TIDAK banyak yang tahu papeda. Inilah santapan khas Papua dan Maluku, berbahan dasar sagu, biasa dinikmati dengan ikan berkuah atau ditemani ikan colo-colo bakar. Sayangnya tidak banyak restoran atau warung yang menjual makanan pengganti nasi tersebut.
Keresahan itulah dirasakan Sandra Lesmana (24), asal Papua, yang kebetulan kuliah di Yogyakarta. Pada 16 September 2014 ia nekat mendirikan Warung Papeda sederhana di kota pelajar tersebut. “Pelanggannya kebanyakan mahasiswa dari Indonesia Timur yang merindukan makanan daerah mereka.
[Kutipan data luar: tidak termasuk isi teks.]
-- ==== Sys2Proof/Laws/PerInstr.lean ====
section
/-! SUPPORT. The per-instruction family: the encoded word of a well-formed instruction is a word of the instruction's own
opcode-table row. -/

namespace Sys2Proof.Laws.TableRow

/-- The encoded form is a command word with these bits under a mask. -/
def CmdRow (mask row : Word) (e : Encoded) : Prop := ∃ w, e = .cmd w ∧ w &&& mask = row

/-- The encoded form is a token with these bits under a mask. -/
def TokRow (mask row : Token) (e : Encoded) : Prop := ∃ t, e = .tok t ∧ t &&& mask = row

/-- The mask and match of an instruction's row (30_encoding.md R75, R77, R80). The third ILLEGAL row has no mask: its words
have OP 0x0 to 0x5, and are none of the legal ones. -/
def Row : Instr → Encoded → Prop
  | .nop => CmdRow 0xFFFFFFFF#32 0x0#32
  | .clear => CmdRow 0xFFFFFFFF#32 0x1#32
  | .build => CmdRow 0xFFFFFFFF#32 0x2#32
  | .derive => CmdRow 0xFFFFFFFF#32 0x3#32
  | .serialize => CmdRow 0xFFFFFFFF#32 0x4#32
  | .decode => CmdRow 0xFFFFFFFF#32 0x5#32
  | .decodeLim => CmdRow 0xFFFFFFFF#32 0x15#32
  | .illegalOp6 _ => CmdRow 0xE#32 0x6#32
  | .illegalOp8 _ => CmdRow 0x8#32 0x8#32
  | .illegalReserved _ => fun e => ∃ w, e = .cmd w ∧ w &&& 0x8#32 ≠ 0x8#32 ∧ w &&& 0xE#32 ≠ 0x6#32 ∧
      w ∉ [0x0#32, 0x1#32, 0x2#32, 0x3#32, 0x4#32, 0x5#32, 0x15#32]
  | .bit0 => TokRow 7#3 0#3
  | .bit1 => TokRow 7#3 1#3
  | .bad2 => TokRow 7#3 2#3
  | .bad3 => TokRow 7#3 3#3
  | .eos _ => TokRow 4#3 4#3

/-- A well-formed instruction encodes into its own row. -/
def Statement (i : Instr) : Prop := i.wellFormed = true → Row i (encode i)

theorem nop : Statement .nop := fun _ => ⟨_, rfl, rfl⟩

theorem clear : Statement .clear := fun _ => ⟨_, rfl, rfl⟩

theorem build : Statement .build := fun _ => ⟨_, rfl, rfl⟩

theorem derive : Statement .derive := fun _ => ⟨_, rfl, rfl⟩

theorem serialize : Statement .serialize := fun _ => ⟨_, rfl, rfl⟩

theorem decode : Statement .decode := fun _ => ⟨_, rfl, rfl⟩

theorem decodeLim : Statement .decodeLim := fun _ => ⟨_, rfl, rfl⟩

theorem illegalOp6 (w : Word) : Statement (.illegalOp6 w) := by
  intro h
  have hw : w.extractLsb' 1 3 = 3#3 := by simpa [Instr.wellFormed, isOp6Word] using h
  have hmask : w &&& 0xE#32 = (w.extractLsb' 1 3).zeroExtend 32 <<< 1 := by
    ext k hk
    interval_cases k <;> simp [BitVec.getElem_shiftLeft]
  exact ⟨w, rfl, by rw [hmask, hw]; rfl⟩

theorem illegalOp8 (w : Word) : Statement (.illegalOp8 w) := by
  intro h
  have hw : w.getLsbD 3 = true := h
  refine ⟨w, rfl, ?_⟩
  ext k hk
  interval_cases k <;> simp [← BitVec.getLsbD_eq_getElem, hw]

theorem illegalReserved (w : Word) : Statement (.illegalReserved w) := by
  intro h
  replace h : isReservedWord w = true := h
  have hop : (w.extractLsb' 0 4).toNat ≤ 5 := by
    simp only [isReservedWord, Bool.or_eq_true, Bool.and_eq_true, decide_eq_true_eq, beq_iff_eq] at h
    rcases h with h | h
    · omega
    · rw [h.1]
      decide
  have hand : ∀ m v : BitVec 4, w &&& m.zeroExtend 32 = v.zeroExtend 32 → w.extractLsb' 0 4 &&& m = v := by
    intro m v e
    ext k hk
    have := congrArg (fun x => x.getLsbD k) e
    simpa [BitVec.getLsbD_eq_getElem, show k < 32 by omega, hk] using this
  have key : ∀ x : BitVec 4, x.toNat ≤ 5 → x &&& 8#4 ≠ 8#4 ∧ x &&& 0xE#4 ≠ 6#4 := by decide
  refine ⟨w, rfl, fun e => (key _ hop).1 (hand 8#4 8#4 e), fun e => (key _ hop).2 (hand 0xE#4 6#4 e), fun hm => ?_⟩
  fin_cases hm <;> exact absurd h (by decide)

theorem bit0 : Statement .bit0 := fun _ => ⟨_, rfl, rfl⟩

theorem bit1 : Statement .bit1 := fun _ => ⟨_, rfl, rfl⟩

theorem bad2 : Statement .bad2 := fun _ => ⟨_, rfl, rfl⟩

theorem bad3 : Statement .bad3 := fun _ => ⟨_, rfl, rfl⟩

theorem eos (d : BitVec 2) : Statement (.eos d) := fun _ => ⟨_, rfl, by revert d; decide⟩

end Sys2Proof.Laws.TableRow
end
Juga, keluarga mereka jika datang ke Yogya,” ujarnya.
Bibit-bibit kewirausahaan Andra – begitu panggilannya, pun muncul. Selain promosi dari mulut ke mulut, mahasiswa Jurusan Manajemen di STIE YKPN itu juga rajin memperkenalkan warung dan makanan papedanya tentu, di Facebook dan Instagram.
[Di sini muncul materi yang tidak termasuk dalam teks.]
theorem QueueHolds.idx_inj (hq : QueueHolds t n k q) {x y : Key} (hx : x ∈ q) (hy : y ∈ q) (h : x.idx = y.idx) : x = y := by
  rw [((hq.mem x).1 hx).2, ((hq.mem y).1 hy).2, h]

theorem QueueHolds.freqAt (hq : QueueHolds t n k q) {x : Key} (hx : x ∈ q) : t.freqAt x.idx = x.freq :=
  (congrArg Key.freq ((hq.mem x).1 hx).2).symm

/-- Of two keys in Q with different nodes, one is below the other. -/
theorem QueueHolds.keyBelow (hq : QueueHolds t n k q) {x y : Key} (hx : x ∈ q) (hy : y ∈ q) (hne : x ≠ y)
    (h : ¬ y.lt x = true) : KeyBelow t x.idx y.idx := by
  have hidx : x.idx ≠ y.idx := fun e => hne (hq.idx_inj hx hy e)
  rw [Key.lt_iff] at h
  rw [KeyBelow, hq.freqAt hx, hq.freqAt hy]
  omega

section
variable {a b : Key} {rest : List Key} (hq : QueueHolds t n k q) (hperm : q.Perm (a :: b :: rest))
  (hl : t.leftAt (n + k) = a.idx) (hr : t.rightAt (n + k) = b.idx)
include hq hperm hl hr

/-- A round that takes the two least keys. -/
theorem QueueHolds.takesLeast (ha : ∀ x ∈ q, ¬ x.lt a = true) (hb : ∀ x ∈ rest, ¬ x.lt b = true) : TakesLeast t n k := by
  have hnd := hperm.nodup_iff.1 hq.nodup
  simp only [List.nodup_cons, List.mem_cons, not_or] at hnd
  obtain ⟨⟨hab, -⟩, -⟩ := hnd
  have haq : a ∈ q := hperm.mem_iff.2 (by simp)
  have hbq : b ∈ q := hperm.mem_iff.2 (by simp)
  refine ⟨?_, ?_, ?_, fun j hj hja hjb => ?_⟩
  · rw [hl]
    exact ((hq.mem a).1 haq).1
  · rw [hr]
    exact ((hq.mem b).1 hbq).1
  · rw [hl, hr]
    exact hq.keyBelow haq hbq hab (ha b hbq)
  · rw [hl] at hja
    rw [hr] at hjb ⊢
    have hjq : t.keyAt j ∈ q := (hq.mem _).2 ⟨hj, rfl⟩
    have hneb : b ≠ t.keyAt j := fun e => hjb (congrArg Key.idx e).symm
    have hnea : a ≠ t.keyAt j := fun e => hja (congrArg Key.idx e).symm
    have hrest : t.keyAt j ∈ rest := by simpa [hnea.symm, hneb.symm] using hperm.mem_iff.1 hjq
    exact hq.keyBelow (y := t.keyAt j) hbq hjq hneb (hb _ hrest)

/-- The list after a round holds the next Q. -/
theorem QueueHolds.next (hsum : ∀ k', k' ≤ k → SumsChildren t (n + k')) :
    QueueHolds t n (k + 1) ({ freq := a.freq + b.freq, idx := n + k } :: rest) := by
  have hnd := hperm.nodup_iff.1 hq.nodup
  simp only [List.nodup_cons, List.mem_cons, not_or] at hnd
  obtain ⟨⟨hab, har⟩, hbr, hrest⟩ := hnd
  have haq : a ∈ q := hperm.mem_iff.2 (by simp)
  have hbq : b ∈ q := hperm.mem_iff.2 (by simp)
  have hmem : ∀ x, x ∈ rest ↔ x ∈ q ∧ x ≠ a ∧ x ≠ b := fun x => by
    rw [hperm.mem_iff, List.mem_cons, List.mem_cons]
    refine ⟨fun hx => ⟨Or.inr (Or.inr hx), fun e => har (e ▸ hx), fun e => hbr (e ▸ hx)⟩, ?_⟩
    rintro ⟨hx, hxa, hxb⟩
    exact (hx.resolve_left hxa).resolve_left hxb
  have hkey : { freq := a.freq + b.freq, idx := n + k } = t.keyAt (n + k) := by
    rw [State.keyAt, (hsum k (le_refl k)).freq, hl, hr, hq.freqAt haq, hq.freqAt hbq]
  rw [hkey]
  refine ⟨List.nodup_cons.2 ⟨fun hnew => ?_, hrest⟩, fun x => ?_⟩
  · obtain ⟨⟨hlt, -⟩, -⟩ := (hq.mem _).1 ((hmem _).1 hnew).1
    exact Nat.lt_irrefl _ hlt
  · rw [List.mem_cons, hmem, inQueue_succ_iff hsum, hl, hr]
    constructor
    · rintro (rfl | ⟨hx, hxa, hxb⟩)
      · exact ⟨Or.inl rfl, rfl⟩
      · obtain ⟨hin, hkey⟩ := (hq.mem x).1 hx
        exact ⟨Or.inr ⟨hin, fun e => hxa (hq.idx_inj hx haq e), fun e => hxb (hq.idx_inj hx hbq e)⟩, hkey⟩
    · rintro ⟨hidx | ⟨hin, hxa, hxb⟩, hkey⟩
      · exact Or.inl (hidx ▸ hkey)
      · exact Or.inr ⟨(hq.mem x).2 ⟨hin, hkey⟩, fun e => hxa (congrArg Key.idx e), fun e => hxb (congrArg Key.idx e)⟩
Tak dinyanya, warung yang berlokasi di Sleman itu laris-manis. Pada 2016, omzetnya tercatat Rp187 juta dan pada 2017 ia sudah mencatat lima permintaan pembukaan cabang Warung Papeda yang masing-masing bernilai Rp100juta.
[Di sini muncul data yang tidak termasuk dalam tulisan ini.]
-- ==== Sys2Proof/Machine/TuneOps.lean ====
section
/-! DEFINITION. The tune engine: the borrowing of voices, the FULL search, the QUICK check, faults, the
fault log and the end of a TUNE request (chapter 5). -/

namespace Sys2Proof.Machine

/-! ### Publishing (R82, R101, R109) -/

/-- The tune status block is rewritten (R109). -/
def publishStatus (s : State) : State := { s with page := Page.writeStatus s.page s.tune }

/-- The record of target `t`. -/
def State.target (s : State) (t : TargetIx) : TuneRec := s.tune.recs[t]

/-- Target `t` holds the record `r`, and its tune area entry is republished (R82). -/
def setTarget (t : TargetIx) (r : TuneRec) (s : State) : State :=
  { s with
    tune := { s.tune with recs := s.tune.recs.set t r }
    page := Page.writeTune s.page t r }

/-- Changes the current target's work. -/
def modJob (f : TuneJob → TuneJob) (s : State) : State :=
  { s with tune := { s.tune with job := s.tune.job.map f } }

/-- Changes the TUNE request in flight. -/
def modReq (f : TuneReq → TuneReq) (s : State) : State :=
  { s with tune := { s.tune with req := s.tune.req.map f } }

/-! ### Mapped targets and their bounds -/

/-- The place j of target 3·v + j (R80). -/
def pitchPlace (t : TargetIx) : Fin 3 := ⟨t.val % 3, by omega⟩

/-- Target `t` is mapped (R64). -/
def mapped (s : State) (t : TargetIx) : Bool := mapsPitch s.refresh.map (voiceOf t) (pitchPlace t)

/-- The pitch slot of target `t` in a map (R64). -/
def pitchSlotOf (map : List CvSlot) (t : TargetIx) : Option CvSlot :=
  map.find? fun c => c.kind.pitchIndex == some (pitchPlace t) && c.owner == .voice (voiceOf t)

/-- The bounds of the target's pitch slot; free values where the installed map has none (log entry 5). -/
def targetBounds (s : State) (t : TargetIx) : Word × Word :=
  match pitchSlotOf s.refresh.map t with
  | some c => (c.low, c.high)
  | none => (Config.unmappedLow t.val, Config.unmappedHigh t.val)

/-! ### Arithmetic of the search (R91, R92, R94, R99) -/

/-- N_exp, the expected count (R91). -/
def expectedCount : Int := 978498

/-- The error of a count, in tenths of a cent (R92). -/
def countError (n : BitVec 32) : Int :=
  clampInt (-24000) 24000 (Int.tdiv (((n.toNat : Int) - expectedCount) * 17312) expectedCount)

/-- Δ of a step with error `e` over the span `d` (R94). -/
def stepDelta (e : Int) (d : Int) : Int :=
  let raw := Int.fdiv (e * d + 6000) 12000
  let moved := if raw = 0 then (if 0 < e then 1 else if e < 0 then -1 else 0) else raw
  clampInt (-(Int.fdiv d 2)) (Int.fdiv d 2) moved

/-- The correction of a QUICK check (R99). -/
def driftStep (e : Int) : Int := Int.fdiv (32 * e + 62) 125

/-- The timeouts of the gate timeout codes, in ms (R91). -/
def timeoutMs (code : Nat) : Nat := 100 * 2 ^ code

/-- The settle time in ms: 50 at point 0 and for a QUICK check, 8 at points 1 to 8 (R90, R98). -/
def settleMs : TunePoint → Nat
  | .full k => if k.val = 0 then 50 else 8
  | .quick => 50

/-- The span D of a point (R89). -/
def pointSpan (r : TuneRec) (k : Fin 9) : Int :=
  if h : k.val = 0 then ((r.table[1]).toNat : Int) - (r.table[0]).toNat
  else ((r.table[k]).toNat : Int) - (r.table[k.val - 1]'(by omega)).toNat

/-- The initial code of an attempt at a point, clamped to the slot's bounds (R89); for a QUICK check the
park code (R98). -/
def initialCode (s : State) (j : TuneJob) : Word :=
  let r := s.target j.target
  let b := targetBounds s j.target
  match j.point with
  | .quick => parkCode r b.1 b.2
  | .full k =>
    if k.val = 0 then clampCode b.1 b.2 (r.table[0]).toNat
    else clampCode b.1 b.2 (((j.newTable.getLastD 0#16).toNat : Int) + pointSpan r k)

/-! ### Offers and attempts (R71, R89, R90) -/

/-- Makes a trial code offer of `code` and enters WAIT (R71, R89). -/
def makeOffer (code : Word) (s : State) : State :=
  let n := s.tune.offers + 1
  publishStatus
    { s with
      tune :=
        { s.tune with
          engine := .wait
          offers := n
          job := s.tune.job.map fun j =>
            { j with code := code, offer := n, firstError := none, windowOpen := false, timer := 0 } } }

/-- Begins an attempt at the current point from its initial code, with trial count 1 (R89, R95). -/
def beginAttempt (s : State) : State :=
  match s.tune.job with
  | some j => makeOffer (initialCode s j) (modJob (fun j => { j with trials := 1, lastCount := 0#32 }) s)
  | none => s

/-- Takes a queue entry: it leaves the queue, its target becomes the current target, TS0–TS5 select it
and the search of the request's mode begins (R86 steps 1, 3 and 4). -/
def takeTarget (e : QueueEntry) (s : State) : State :=
  let point := if (s.tune.req.map (·.quick)).getD false then TunePoint.quick else .full 0
  beginAttempt
    { s with
      tune :=
        { s.tune with
          queue := s.tune.queue.erase e
          select := e.target
          job := some
            { target := e.target, yields := e.yields, point := point, attempt := 1, trials := 1,
              code := 0#16, offer := 0, newTable := [], firstError := none, windowOpen := false,
              lastCount := 0#32, timer := 0 } } }

/-! ### Borrowing and returning voices (R85, R86, R88) -/

/-- The entry's voice may be borrowed now (R85). An entry whose target lost its pitch slot after the TUNE was
accepted, by an installation that was pending then (R65, R104), stays in the queue and is eligible like any other:
R80 has the engine measure mapped targets only, and no rule drops the entry. DESIGN CHOICE (log entry 5). -/
def eligible (s : State) (r : TuneReq) (e : QueueEntry) : Bool :=
  let x := s.voice (voiceOf e.target)
  match x.state with
  | .out => true
  | .free => !r.idleSched || decide (s.tune.idleThreshold.toNat ≤ (s.time - x.freeSince).toNat)
  | .sounding | .held | .releasing | .stealing | .tuning => false

/-- The allocator reserves a FREE or OUT voice for the tune engine (R86 step 2). -/
def reserveVoice (v : VoiceIx) (s : State) : State :=
  s.changeVoice v fun x =>
    ({ x with returnState := some (if x.state = .out then .out else .free) } : Voice).moveTo .tuning

/-- Every target of the voice that the request names has committed in it (R88). -/
def allCommitted (r : TuneReq) (v : VoiceIx) : Bool :=
  (List.finRange 3).all fun j =>
    !(r.named.getLsbD (targetOf v j).val) || r.committed.getLsbD (targetOf v j).val

/-- One of the voice's three targets has health FAILED (R13, R88). -/
def hasFailed (recs : Vector TuneRec 48) (v : VoiceIx) : Bool :=
  (List.finRange 3).any fun j => (recs[targetOf v j]).health == .failed

/-- Where a returned voice goes (R88). -/
def returnsFree (s : State) (v : VoiceIx) : Bool :=
  match (s.voice v).returnState with
  | some .out =>
    match s.tune.req with
    | some r => allCommitted r v && !hasFailed s.tune.recs v
    | none => false
  | _ => true

/-- The allocator returns a TUNING voice (R88). -/
def returnVoice (v : VoiceIx) (s : State) : State :=
  if (s.voice v).state = .tuning then
    let free := returnsFree s v
    s.changeVoice v fun x =>
      let y := { x with returnState := none }
      if free then y.enterFree s.time else y.moveTo .out
  else s

/-- The engine abandons the current target, with its timers, window, partial table and offer, and is IDLE
(R84, R103, R106). -/
def dropJob (s : State) : State :=
  publishStatus { s with tune := { s.tune with engine := .idle, job := none } }

/-- How many of the request's targets are not committed (R105). -/
def notCommitted (r : TuneReq) : Nat := popCount (r.named &&& ~~~r.committed)

/-- When the queue is empty and no target is current, the TUNE request in flight completes (R105). -/
def finishTune (s : State) : State :=
  match s.tune.req with
  | none => s
  | some r =>
    if s.tune.job.isNone && s.tune.queue.isEmpty then
      let n := notCommitted r
      complete r.req
        (if n = 0 then Completion.ok 0 else ⟨resPartial, wordOf n, wordOf (popCount r.fatal)⟩)
        { s with tune := { s.tune with req := none } }
    else s

/-- The current target has ended (R88): the engine goes on with the voice's next queued target, or the
voice is returned, the engine is IDLE, and the request completes if that was its last. -/
def endTarget (s : State) : State :=
  match s.tune.job with
  | none => s
  | some j =>
    let v := voiceOf j.target
    match s.tune.queue.find? fun e => voiceOf e.target == v with
    | some e => takeTarget e s
    | none => finishTune (returnVoice v (dropJob s))

/-! ### Faults (R100 to R102) -/

/-- Writes one fault log entry around the held first fault (R101). -/
def logFault (k : FaultKind) (j : TuneJob) (fatal : Bool) (s : State) : State :=
  let i := if some s.tune.nextIndex = s.tune.firstFault then s.tune.nextIndex + 1 else s.tune.nextIndex
  let count := if k = .noSignal then 0#32 else j.lastCount
  publishStatus
    { s with
      tune :=
        { s.tune with
          nextIndex := i + 1
          firstFault := some (s.tune.firstFault.getD i)
          faultCount := satInc s.tune.faultCount }
      page :=
        Page.writeWords s.page (faultBase i) (faultWords k j.target j.point j.attempt j.code count fatal s.time) }

/-- Steps 1 to 5 of a target's failure with kind `k`, up to its end (R100). -/
def recordFailure (k : FaultKind) (j : TuneJob) (s : State) : State :=
  match s.tune.req with
  | none => s
  | some r =>
    let bit := k.code.toNat
    let fatal := k != .yielded && r.severityMask.getLsbD bit
    let t := s.target j.target
    let s1 := setTarget j.target { t with health := if fatal then .failed else .stale } s
    let s2 :=
      if fatal then
        setCause causeVoice
          (modReq (fun r => { r with fatal := r.fatal ||| bitMask 48 j.target.val })
            (s1.changeVoice (voiceOf j.target) fun x => { x with returnState := some .out }))
      else s1
    if r.faultMask.getLsbD bit then s2 else setCause causeTune (logFault k j fatal s2)

/-- The current target fails with kind `k` and ends (R100, R88). -/
def failTarget (k : FaultKind) (s : State) : State :=
  match s.tune.job with
  | some j => endTarget (recordFailure k j s)
  | none => s

/-- An attempt fails with kind `k`: it is retried while its number is below 3 (R95). -/
def failAttempt (k : FaultKind) (s : State) : State :=
  match s.tune.job with
  | some j =>
    if j.attempt < 3 then beginAttempt (modJob (fun j => { j with attempt := j.attempt + 1 }) s)
    else failTarget k s
  | none => s

/-! ### Evaluating a measurement (R92 to R99) -/

/-- The current target has committed, in the request's record (R105). -/
def noteCommitted (t : TargetIx) (s : State) : State :=
  modReq (fun r => { r with committed := r.committed ||| bitMask 48 t.val }) s

/-- The full table is committed with drift 0, health TUNED and the serial advanced (R97). -/
def commitTable (j : TuneJob) (points : List Word) (s : State) : State :=
  let t := s.target j.target
  endTarget
    (noteCommitted j.target
      (setTarget j.target
        { table := Vector.ofFn fun k => points.getD k.val 0#16
          drift := 0#8
          health := .tuned
          serial := t.serial + 1#16 } s))

/-- Point `k` is done at the current trial code (R96). -/
def pointDone (j : TuneJob) (k : Fin 9) (s : State) : State :=
  if k.val ≠ 0 ∧ j.code ≤ j.newTable.getLastD 0#16 then failTarget .notMonotonic s
  else
    let points := j.newTable ++ [j.code]
    if h : k.val < 8 then
      beginAttempt
        (modJob (fun j => { j with point := .full ⟨k.val + 1, by omega⟩, attempt := 1, newTable := points }) s)
    else commitTable j points s

/-- A step from the current trial code with error `e` (R94). -/
def stepCode (j : TuneJob) (k : Fin 9) (e : Int) (s : State) : State :=
  let b := targetBounds s j.target
  let delta := stepDelta e (pointSpan (s.target j.target) k)
  if (j.code = b.2 ∧ 0 < delta) ∨ (j.code = b.1 ∧ delta < 0) then failTarget .outOfRange s
  else if j.trials = 6 then failAttempt .noConverge s
  else
    makeOffer (clampCode b.1 b.2 ((j.code.toNat : Int) + delta))
      (modJob (fun j => { j with trials := j.trials + 1 }) s)

/-- The tolerance of the TUNE request in flight (R93). -/
def toleranceOf (s : State) : Int := (s.tune.req.map fun r => (r.tolerance : Int)).getD 0

/-- The gate timeout of the TUNE request in flight, in ms (R91). -/
def gateTimeoutOf (s : State) : Nat := (s.tune.req.map fun r => timeoutMs r.timeoutCode).getD 0

/-- The confirm measurement at the same code: a new window under a new gate timeout (R93). -/
def beginConfirm (e : Int) (s : State) : State :=
  publishStatus
    (modJob (fun j => { j with firstError := some e, windowOpen := false, timer := gateTimeoutOf s }) s)

/-- A FULL measurement with error `e` at point `k` (R93). -/
def evaluateFull (j : TuneJob) (k : Fin 9) (e : Int) (s : State) : State :=
  let tol := toleranceOf s
  match j.firstError with
  | none => if (e.natAbs : Int) ≤ tol then beginConfirm e s else stepCode j k e s
  | some e1 =>
    if (e.natAbs : Int) ≤ tol then pointDone j k s
    else if 4 * tol < ((e1 - e).natAbs : Int) then failAttempt .unstable s
    else stepCode j k e s

/-- A QUICK measurement with error `e` (R99). -/
def evaluateQuick (j : TuneJob) (e : Int) (s : State) : State :=
  let t := s.target j.target
  let o := t.drift.toInt + driftStep e
  if -128 ≤ o ∧ o ≤ 127 then
    endTarget (noteCommitted j.target (setTarget j.target { t with drift := BitVec.ofInt 8 o } s))
  else failTarget .outOfRange s

/-- The window of the current measurement closes with count `n` (R91). -/
def closeWindow (n : BitVec 32) (s : State) : State :=
  let s1 := publishStatus (modJob (fun j => { j with windowOpen := false, lastCount := n }) s)
  match s1.tune.job with
  | none => s
  | some j =>
    match j.point with
    | .full k => evaluateFull j k (countError n) s1
    | .quick => evaluateQuick j (countError n) s1

/-! ### Ends from outside (R17, R103, R106) -/

/-- The allocator has preempted voice `v` (R103): the current target is abandoned and rejoins the queue at
its tail, or fails YIELDED at its third yield. -/
def yieldTarget (v : VoiceIx) (s : State) : State :=
  match s.tune.job with
  | some j =>
    if voiceOf j.target = v then
      if j.yields < 2 then
        dropJob { s with tune := { s.tune with queue := s.tune.queue ++ [⟨j.target, j.yields + 1⟩] } }
      else finishTune (dropJob (recordFailure .yielded j s))
    else s
  | none => s

/-- VOICE_SERVICE has taken the tuning voice `v` out (R17): its current target is abandoned and its queued
targets leave. -/
def removeVoiceTargets (v : VoiceIx) (s : State) : State :=
  let s1 := { s with tune := { s.tune with queue := s.tune.queue.filter fun e => voiceOf e.target != v } }
  match s.tune.job with
  | some j => if voiceOf j.target = v then finishTune (dropJob s1) else finishTune (publishStatus s1)
  | none => finishTune (publishStatus s1)

/-- TUNE_ABORT and STOP on a TUNE in flight (R106). -/
def abortTune (s : State) : State :=
  match s.tune.req with
  | none => s
  | some r =>
    let s1 :=
      match s.tune.job with
      | some j => returnVoice (voiceOf j.target) (dropJob s)
      | none => s
    complete r.req ⟨resAborted, wordOf (notCommitted r), wordOf (popCount r.fatal)⟩
      (publishStatus { s1 with tune := { s1.tune with queue := [], req := none } })

end Sys2Proof.Machine
end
Tentu sangat menggembirakan, sekaligus meresahkan. Maklum, dengan modal pas-pasan, mana mungkin ia bisa berekspansi. Untunglah, ada Diplomat Success Challenge (DSC), dan dia terpilih juara pertama tahun 2017.
Alhasil, dari hibah itulah yang akan ia gunakan untuk mengembangkan bisnisnya. “Saya sangat menghargai komitmen PT Wismilak Inti Makmur Tbk. membantu kewirausahaan di Indonesia. Saya bisa memasyarakatkan papeda secara lebih luas,” katanya.